Suasana sarapan pagi itu mendadak menjadi tidak menyenangkan setelah Nania membuka pembicaraan. Awalnya semua baik baik saja, sampai saat Nania membahas soal Nata. Ia dengan berani membicarakan soal Nata dan mimpi laki laki itu untuk sekolah keluar negeri.
"Apa ayah akan mengurungnya dalam kerajaan bisnis ayah? Apa ayah benar benar akan tega mengubur mimpi Nata?" Lanjutnya menghiraukan perkataan ibunya sendiri.
Ayahnya masih dengan tenang mendengar ucapan Nania yang menggebu gebu seperti sedang menyerap seluruh energinya untuk tiba tiba meledak.
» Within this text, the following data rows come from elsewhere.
/-! `setDrawers` -/

@[simp] theorem State.setDrawers_pending (s : State) (x : Vector Drawer 160) : (s.setDrawers x).pending = s.pending := rfl
@[simp] theorem State.setDrawers_seconds (s : State) (x : Vector Drawer 160) : (s.setDrawers x).seconds = s.seconds := rfl
@[simp] theorem State.setDrawers_denoms (s : State) (x : Vector Drawer 160) : (s.setDrawers x).denoms = s.denoms := rfl
@[simp] theorem State.setDrawers_stock (s : State) (x : Vector Drawer 160) : (s.setDrawers x).stock = s.stock := rfl
@[simp] theorem State.setDrawers_acc (s : State) (x : Vector Drawer 160) : (s.setDrawers x).acc = s.acc := rfl
@[simp] theorem State.setDrawers_bags (s : State) (x : Vector Drawer 160) : (s.setDrawers x).bags = s.bags := rfl
@[simp] theorem State.setDrawers_tills (s : State) (x : Vector Drawer 160) : (s.setDrawers x).tills = s.tills := rfl
@[simp] theorem State.setDrawers_drawers (s : State) (x : Vector Drawer 160) : (s.setDrawers x).drawers = x := rfl
@[simp] theorem State.setDrawers_orders (s : State) (x : Vector Drawer 160) : (s.setDrawers x).orders = s.orders := rfl
@[simp] theorem State.setDrawers_safe (s : State) (x : Vector Drawer 160) : (s.setDrawers x).safe = s.safe := rfl
@[simp] theorem State.setDrawers_sessions (s : State) (x : Vector Drawer 160) : (s.setDrawers x).sessions = s.sessions := rfl
@[simp] theorem State.setDrawers_tallies (s : State) (x : Vector Drawer 160) : (s.setDrawers x).tallies = s.tallies := rfl
@[simp] theorem State.setDrawers_ring (s : State) (x : Vector Drawer 160) : (s.setDrawers x).ring = s.ring := rfl
@[simp] theorem State.setDrawers_call (s : State) (x : Vector Drawer 160) : (s.setDrawers x).call = s.call := rfl
@[simp] theorem State.setDrawers_day (s : State) (x : Vector Drawer 160) : (s.setDrawers x).day = s.day := rfl
@[simp] theorem State.setDrawers_nodes (s : State) (x : Vector Drawer 160) : (s.setDrawers x).nodes = s.nodes := rfl
@[simp] theorem State.setDrawers_witness (s : State) (x : Vector Drawer 160) : (s.setDrawers x).witness = s.witness := rfl
@[simp] theorem State.setDrawers_timing (s : State) (x : Vector Drawer 160) : (s.setDrawers x).timing = s.timing := rfl
@[simp] theorem State.setDrawers_floor (s : State) (x : Vector Drawer 160) : (s.setDrawers x).floor = s.floor := rfl
@[simp] theorem State.setDrawers_room (s : State) (x : Vector Drawer 160) : (s.setDrawers x).room = s.room := rfl
@[simp] theorem State.setDrawers_uplink (s : State) (x : Vector Drawer 160) : (s.setDrawers x).uplink = s.uplink := rfl
@[simp] theorem State.setDrawers_trunk (s : State) (x : Vector Drawer 160) : (s.setDrawers x).trunk = s.trunk := rfl
@[simp] theorem State.setDrawers_pointer (s : State) (x : Vector Drawer 160) : (s.setDrawers x).pointer = s.pointer := rfl
@[simp] theorem State.setDrawers_events (s : State) (x : Vector Drawer 160) : (s.setDrawers x).events = s.events := rfl
@[simp] theorem State.setDrawers_vector (s : State) (x : Vector Drawer 160) : (s.setDrawers x).vector = s.vector := rfl
@[simp] theorem State.setDrawers_attention (s : State) (x : Vector Drawer 160) : (s.setDrawers x).attention = s.attention := rfl
@[simp] theorem State.setDrawers_draws (s : State) (x : Vector Drawer 160) : (s.setDrawers x).draws = s.draws := rfl
@[simp] theorem State.setDrawers_port (s : State) (x : Vector Drawer 160) (p : Port) : (s.setDrawers x).port p = s.port p := by
  cases p <;> rfl

/-! `setOrders` -/

@[simp] theorem State.setOrders_pending (s : State) (x : Vector Order 24) : (s.setOrders x).pending = s.pending := rfl
@[simp] theorem State.setOrders_seconds (s : State) (x : Vector Order 24) : (s.setOrders x).seconds = s.seconds := rfl
@[simp] theorem State.setOrders_denoms (s : State) (x : Vector Order 24) : (s.setOrders x).denoms = s.denoms := rfl
@[simp] theorem State.setOrders_stock (s : State) (x : Vector Order 24) : (s.setOrders x).stock = s.stock := rfl
@[simp] theorem State.setOrders_acc (s : State) (x : Vector Order 24) : (s.setOrders x).acc = s.acc := rfl
@[simp] theorem State.setOrders_bags (s : State) (x : Vector Order 24) : (s.setOrders x).bags = s.bags := rfl
@[simp] theorem State.setOrders_tills (s : State) (x : Vector Order 24) : (s.setOrders x).tills = s.tills := rfl
@[simp] theorem State.setOrders_drawers (s : State) (x : Vector Order 24) : (s.setOrders x).drawers = s.drawers := rfl
@[simp] theorem State.setOrders_orders (s : State) (x : Vector Order 24) : (s.setOrders x).orders = x := rfl
@[simp] theorem State.setOrders_safe (s : State) (x : Vector Order 24) : (s.setOrders x).safe = s.safe := rfl
@[simp] theorem State.setOrders_sessions (s : State) (x : Vector Order 24) : (s.setOrders x).sessions = s.sessions := rfl
@[simp] theorem State.setOrders_tallies (s : State) (x : Vector Order 24) : (s.setOrders x).tallies = s.tallies := rfl
@[simp] theorem State.setOrders_ring (s : State) (x : Vector Order 24) : (s.setOrders x).ring = s.ring := rfl
@[simp] theorem State.setOrders_call (s : State) (x : Vector Order 24) : (s.setOrders x).call = s.call := rfl
@[simp] theorem State.setOrders_day (s : State) (x : Vector Order 24) : (s.setOrders x).day = s.day := rfl
@[simp] theorem State.setOrders_nodes (s : State) (x : Vector Order 24) : (s.setOrders x).nodes = s.nodes := rfl
@[simp] theorem State.setOrders_witness (s : State) (x : Vector Order 24) : (s.setOrders x).witness = s.witness := rfl
@[simp] theorem State.setOrders_timing (s : State) (x : Vector Order 24) : (s.setOrders x).timing = s.timing := rfl
@[simp] theorem State.setOrders_floor (s : State) (x : Vector Order 24) : (s.setOrders x).floor = s.floor := rfl
@[simp] theorem State.setOrders_room (s : State) (x : Vector Order 24) : (s.setOrders x).room = s.room := rfl
@[simp] theorem State.setOrders_uplink (s : State) (x : Vector Order 24) : (s.setOrders x).uplink = s.uplink := rfl
@[simp] theorem State.setOrders_trunk (s : State) (x : Vector Order 24) : (s.setOrders x).trunk = s.trunk := rfl
@[simp] theorem State.setOrders_pointer (s : State) (x : Vector Order 24) : (s.setOrders x).pointer = s.pointer := rfl
@[simp] theorem State.setOrders_events (s : State) (x : Vector Order 24) : (s.setOrders x).events = s.events := rfl
@[simp] theorem State.setOrders_vector (s : State) (x : Vector Order 24) : (s.setOrders x).vector = s.vector := rfl
@[simp] theorem State.setOrders_attention (s : State) (x : Vector Order 24) : (s.setOrders x).attention = s.attention := rfl
@[simp] theorem State.setOrders_draws (s : State) (x : Vector Order 24) : (s.setOrders x).draws = s.draws := rfl
@[simp] theorem State.setOrders_port (s : State) (x : Vector Order 24) (p : Port) : (s.setOrders x).port p = s.port p := by
  cases p <;> rfl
"Mungkin sekarang ayah tak menyesal, tapi suatu saat ayah akan menyesal karena tak bisa mewujudkan semua mimpi mimpi yang dimiliki anak anak ayah" Nania terus bicara.
"Apa ayah hanya akan me….mikirkan" Nania kali ini tergagap setelah ayahnya berhenti makan dan menatap matanya dengan tegas.
"Lanjutkan" ucap ayahnya.
"Nania sudahlah, ini masih pagi" bujuk ibunya.
"Maksudku..apa ayah tak ingin mencoba untuk memberi Nata kesempatan sekali saja? Dia pasti akan memberikan yang terbaik" Nania mulai lagi dengan keberaniannya yang sudah terkubur.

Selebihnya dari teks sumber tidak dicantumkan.